Among the three models, Random Forest performed the best, achieving the lowest RMSE (8.23), which suggests it had the most accurate predictions for crown closure. SVR had the highest error, indicating it struggled more with the dataset.

##### Model Performance vs. Expectations
The models performed reasonably well. An RMSE of 8-9 means that the predicted crown closure values deviate from the actual values by about 8-9 percentage points on average. Given the complexity of forest structure, this level of error seems acceptable.

##### Deployment Feasibility
Based on these results, Random Forest appears to be the most viable model for deployment.
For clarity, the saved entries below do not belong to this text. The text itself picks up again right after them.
-- ==== Sys2Proof/Machine/Access.lean ====
section
/-!
DEFINITION. The memory events of a core that are not instructions: the hardware walker (R213 to R216), device accesses (R219,
R220), the store buffer (R246), first level fills (R232, R234) and the stride prefetcher (R235).
-/
namespace Sys2Proof.Machine

/-- An access that core `c` makes for the instruction at its PC: a trap is that instruction's; a wait leaves things as they
are. -/
def State.access (s : State) (c : Nat) (body : Op Unit) : State :=
  if !s.canIssue c || (s.core c).flushDue then s
  else
    let r := body.run.run s
    match r.1 with
    | .ok _ => r.2
    | .error (.trap cause info bank) => r.2.trapHere c cause info bank
    | .error _ => s

/-! ### The walker (R213) -/

/-- The cached leaf that a fetch finds. -/
def Core.fetchFind (k : Core) (asid va : Nat) : Option TlbEnt :=
  match k.itlb.find? fun e => e.hits asid va with
  | some e => some e
  | none => match k.l2tlb.find? fun e => e.hits asid va with
    | some e => some e
    | none => k.ltlb.find? fun e => e.hits asid va
/-- R221: a fetch leaf goes into the L1 ITLB. -/
def Core.itlbPut (k : Core) (e : TlbEnt) : Core :=
  let a := tlbPut 5 k.itlb k.itlbP e
  { k with itlb := a.1, itlbP := a.2 }
/-- R221: a fetch leaf goes into the L1 ITLB and into the L2 TLB or the large-page array. -/
def State.itlbFill (s : State) (c : Nat) (e : TlbEnt) : State := (s.leafFill c e).modCore c fun k => k.itlbPut e
/-- A hit in the L1 ITLB touches its tree; one behind it refills the ITLB, and in the large-page array touches that tree. -/
def Core.itlbHit (k : Core) (e : TlbEnt) : Core :=
  if k.itlb.contains e then { k with itlbP := plruTouch 5 k.itlbP e.way }
  else
    let k := if k.ltlb.contains e then { k with ltlbP := plruTouch 6 k.ltlbP e.way } else k
    k.itlbPut e
/-- R214, R216: a walk ends in a fault: FLTPTE and FLTVAL are loaded, and the fault is raised unless the walk was for a fetch
whose instruction has not been reached. -/
def State.walkFault (s : State) (c cause : Nat) (info : B64) (acc : Access) (va pte : Nat) (val : B64) : State :=
  let s := (s.setFlt c pte val).modCore c fun k => { k with walk := none }
  if acc == .fetch && (s.core c).pc.toNat % 2 ^ 54 != va then s else s.trapHere c cause info 2
/-- WALK (R213): the walk starts, from the deepest cached table pointer, or from the root where a cached leaf refused the
access (R215). -/
def State.startWalk (s : State) (c : Nat) (va : Nat) (acc : Access) : State :=
  let k := s.core c
  let lvl := k.level
  let r := k.root lvl
  let asid := rootAsid r
  if !s.canIssue c || k.walk.isSome || k.bare lvl then s
  else match preWalk lvl (rootMode r) acc va with
    | some info => s.walkFault c 0x10 info acc va 0 0
    | none =>
      let go := fun (s : State) (whole : Bool) =>
        let st := k.walkStart r va whole
        s.modCore c fun k => { k with walk := some ⟨BitVec.ofNat 64 va, acc, asid, st.1, st.2, st.1 != modeTop (rootMode r)⟩ }
      match (if acc == .fetch then k.fetchFind asid va else k.tlbFind asid va) with
      | some e =>
        if (permFault lvl (k.spv 0x047) e acc).isNone && (!accWrites acc || e.d) then
          s.modCore c fun k => if acc == .fetch then k.itlbHit e else k.tlbHit e
        else go (s.setCore c (k.tlbDrop asid va)) true
      | none => go s false
/-- WALK (R213). -/
def execWalk (c : Nat) (va : BitVec 64) (acc : Access) (s : State) : Out := onCore s c (s.startWalk c va.toNat acc)
/-- WALK_READ_RETURN (R213): one table word arrives. R215, R228: a fault met below a cached table pointer makes the walker
start again from the root. -/
def State.walkReturn (s : State) (c : Nat) : State :=
  let k := s.core c
  match k.walk with
  | none => s
  | some w =>
    if !s.canIssue c then s
    else
      let va := w.va.toNat
      let r := s.walkStep (c / 4) false k.level (k.spv 0x047) w.acc w.asid va w.level w.table
      match r.1 with
      | .stall => r.2
      | .next j t => (r.2.walkFill c w.asid va [(j, t)]).modCore c fun k => { k with walk := some { w with level := j, table := t } }
      | .fault cause info pte v =>
        if w.cached then
          let root := k.root k.level
          r.2.modCore c fun k =>
            { k with walk := some { w with level := modeTop (rootMode root), table := rootTable root, cached := false } }
        else r.2.walkFault c cause info w.acc va pte v
      | .leaf e =>
        let s := r.2.modCore c fun k => { k with walk := none }
        if w.acc == .fetch then s.itlbFill c e else s.tlbFill c e
/-- WALK_READ_RETURN (R213). -/
def execWalkReadReturn (c : Nat) (s : State) : Out := onCore s c (s.walkReturn c)

/-! ### Device pages (R219, R220) -/

/-- R219: a load (`wr` none) or store of a device page; an address of another page is no device access. -/
def deviceOp (c va : Nat) (wr : Option Word) : Op Unit := do
  let x ← transAt c (← levelOp c) (match wr with | some _ => .store | none => .load) va
  if x.1.dev then
    match wr with
    | some w => deviceStore c x.2 w
    | none =>
      let w ← deviceLoad c x.2
      modify fun s => { s with rdata := w.pay.setWidth 32 }
/-- DEVICE_ACCESS (R219). -/
def execDeviceAccess (c : Nat) (va : BitVec 64) (wr : Option Word) (s : State) : Out :=
  onCore s c (s.access c (deviceOp c va.toNat wr))

/-! ### The store buffer, first level fills, prefetch -/

/-- A cell's caches work: it is not DOWN, and no zeroization runs. -/
def State.cachesRun (s : State) (c : Nat) : Bool := (s.cell (s.build.cellOfCore c)).st != 4 && !s.alm.zbusy
/-- STORE_PERFORM (R246). -/
def execStorePerform (c : Nat) (s : State) : Out := onCore s c (if s.cachesRun c then (s.performOldest c).1 else s)

/-- R235: an L1D load miss at a line: a stream that it follows advances, and a miss that follows none starts one. -/
def streamMiss (l : List Stream) (line : Nat) : List Stream :=
  let dist := fun (x : Stream) => (line : Int) - x.last
  let follows := fun (x : Stream) =>
    let d := dist x
    if x.stride == 0 then d != 0 && -8 ≤ d && d ≤ 8
    else if 2 ≤ x.hits then d == x.stride || d == 2 * x.stride || d == 3 * x.stride || d == 4 * x.stride || d == 5 * x.stride
    else d == x.stride
  match l.find? follows with
  | some x =>
    { x with last := line, stride := if x.stride == 0 then dist x else x.stride, hits := min 2 (x.hits + 1) } :: l.erase x
  | none => (⟨line, 0, 0, line⟩ :: l).take 16
/-- R235: a demand access that hits: it advances the confirmed stream that it follows, and starts none. -/
def streamHit (l : List Stream) (line : Nat) : List Stream :=
  match l.find? fun x => 2 ≤ x.hits && (List.range 5).any fun i => (line : Int) - x.last == x.stride * (i + 1) with
  | some x => { x with last := line } :: l.erase x
  | none => l
/-- R221: where a fetch finds its line: by a cached leaf that permits it, or in bare mode; none where it must walk first. -/
def State.fetchPa (s : State) (c va : Nat) : Option Nat :=
  let k := s.core c
  let lvl := k.level
  if k.bare lvl then (if va < 2 ^ 37 then some (s.build.cellOfCore c * 2 ^ 37 + va) else none)
  else match k.fetchFind (rootAsid (k.root lvl)) va with
    | some e => if e.dev || (permFault lvl (k.spv 0x047) e .fetch).isSome then none else some (e.addr va)
    | none => none
/-- R207, R238: a line that an L1 may hold: of the core's own cell and not of the scratch window. -/
def State.l1May (s : State) (c pa : Nat) : Bool :=
  let n := s.build.cellOfCore c
  !(s.cell n).l2off && pa / 2 ^ 37 == n && s.linePopulated (pa / 8)
/-- R232 to R235: the L1 access of a fetch or a load at `va`, whose line is at `pa`: a hit, or a miss that fills. A parity error
is a miss that is counted (R233). -/
def l1Access (c va pa : Nat) (fetch parity : Bool) : Op Unit := do
  let s ← get
  let l := pa / 8
  let held := (s.core c).l1Has fetch va l
  if held && parity then
    set ((s.inc32 .cluL2ce (c / 4)).modCore c fun k => k.l1Lose fetch l)
  let r := (← get).acquireS (c / 4) l
  set r.1
  if r.2 then
    let hit := held && !parity
    if !hit then modOp c fun k => k.pmc (if fetch then 9 else 8) 1
    if fetch then modOp c fun k => k.l1iFill va l
    else modOp c fun k =>
      { k.l1dFill va l with streams := if hit then streamHit k.streams (va / 8) else streamMiss k.streams (va / 8) }
  else stall
/-- R234: the L1 access of a fetch or of a load; a store never allocates (R233). -/
def l1FillOp (c va : Nat) (acc : Access) (parity : Bool) : Op Unit :=
  match acc with
  | .load => do
    let x ← transAt c (← levelOp c) .load va
    if !x.1.dev && (← get).l1May c x.2 then l1Access c va x.2 false parity
  | .fetch => do
    let s ← get
    match s.fetchPa c va with
    | some pa => if s.l1May c pa then l1Access c va pa true parity
    | none => pure ()
  | _ => pure ()
/-- L1D_FILL (R234): the fill of a load that the strand performs, or of its fetch; where no access could be performed nothing is
filled. -/
def State.l1FillCmd (s : State) (c va : Nat) (acc : Access) (parity : Bool) : State :=
  if !s.canIssue c then s
  else
    let r := (l1FillOp c va acc parity).run.run s
    match r.1 with
    | .ok _ => r.2
    | .error (.wait _) => r.2
    | .error _ => s
/-- L1D_FILL (R234). -/
def execL1dFill (c : Nat) (va : BitVec 64) (s : State) (acc : Access := .load) (parity : Bool := false) : Out :=
  onCore s c (s.l1FillCmd c va.toNat acc parity)

/-- R235: the next line of a confirmed stream that is at most four strides ahead (DESIGN CHOICE, log 52: for a stride other than
1 the rule does not say whether its lines ahead are counted in lines or in strides). -/
def Stream.nextLine (x : Stream) : Option Nat :=
  if x.hits < 2 || x.stride == 0 then none
  else
    let past := if 0 < x.stride then (x.last : Int) < x.ahead else (x.ahead : Int) < x.last
    let t : Int := (if past then (x.ahead : Int) else x.last) + x.stride
    if t < 0 || 4 * 8 < (t - x.last).natAbs || 4 < (t - x.last).natAbs / x.stride.natAbs then none else some t.toNat
/-- R216, R235: a prefetched line must lie on a page that has a TLB entry, or in bare memory. -/
def State.prefetchPa (s : State) (c line : Nat) : Option Nat :=
  let k := s.core c
  let va := line * 8
  let n := s.build.cellOfCore c
  let pa :=
    if k.bare k.level then (if va < 2 ^ 37 then some (n * 2 ^ 37 + va) else none)
    else match k.tlbFind (rootAsid (k.root k.level)) va with
      | some e => if e.dev || (permFault k.level (k.spv 0x047) e .load).isSome then none else some (e.addr va)
      | none => none
  match pa with
  | some a => if a / 2 ^ 37 == n && s.linePopulated (a / 8) then some a else none
  | none => none
/-- R235: one line of the first confirmed stream that is not far enough ahead is prefetched into the L2 and the L1D; a stream
that may not go on stops. -/
def State.prefetch (s : State) (c : Nat) : State :=
  let k := s.core c
  match k.streams.find? fun x => x.nextLine.isSome with
  | none => s
  | some x =>
    let line := x.nextLine.getD 0
    match s.prefetchPa c line with
    | none => s.modCore c fun k => { k with streams := k.streams.erase x }
    | some pa =>
      let r := s.acquireS (c / 4) (pa / 8)
      if !r.2 then r.1
      else r.1.modCore c fun k =>
        { k.l1dFill (line * 8) (pa / 8) with streams := k.streams.map fun y => if y == x then { y with ahead := line } else y }
/-- PREFETCH (R235). -/
def execPrefetch (c : Nat) (s : State) : Out :=
  onCore s c (if s.canIssue c && !(s.cell (s.build.cellOfCore c)).l2off then s.prefetch c else s)

end Sys2Proof.Machine
end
If crown closure predictions were being used for habitat modeling or forestry planning, further validation would be necessary.

##### Improvements for Better Performance
To improve model accuracy, the following steps could be taken:

- **Hyperparameter Fine-tuning:** Further optimization, especially for Gradient Boosting, might yield better results.  
- **Alternative Models:** Trying other models such as neural networks or ensemble stacking could enhance performance.  

##### Effect of Hyperparameter Tuning
MSE Results before and after tuning:

- **Random Forest:**  
  - Before tuning: MSE = **-68.29**  
  - After tuning: MSE = **67.81**  

- **Support Vector Regression (SVR):**  
  - Before tuning: MSE = **-111.12**  
  - After tuning: MSE = **85.17**  

- **Gradient Boosting:**  
  - Before tuning: MSE = **-90.09**  
  - After tuning: MSE = **76.12**  

**Summary:**
  - Hyperparameter tuning has successfully improved model performance, leading to better MSE values for all three models.
  - Random Forest was the best performer after tuning, followed by Gradient Boosting, and then SVR.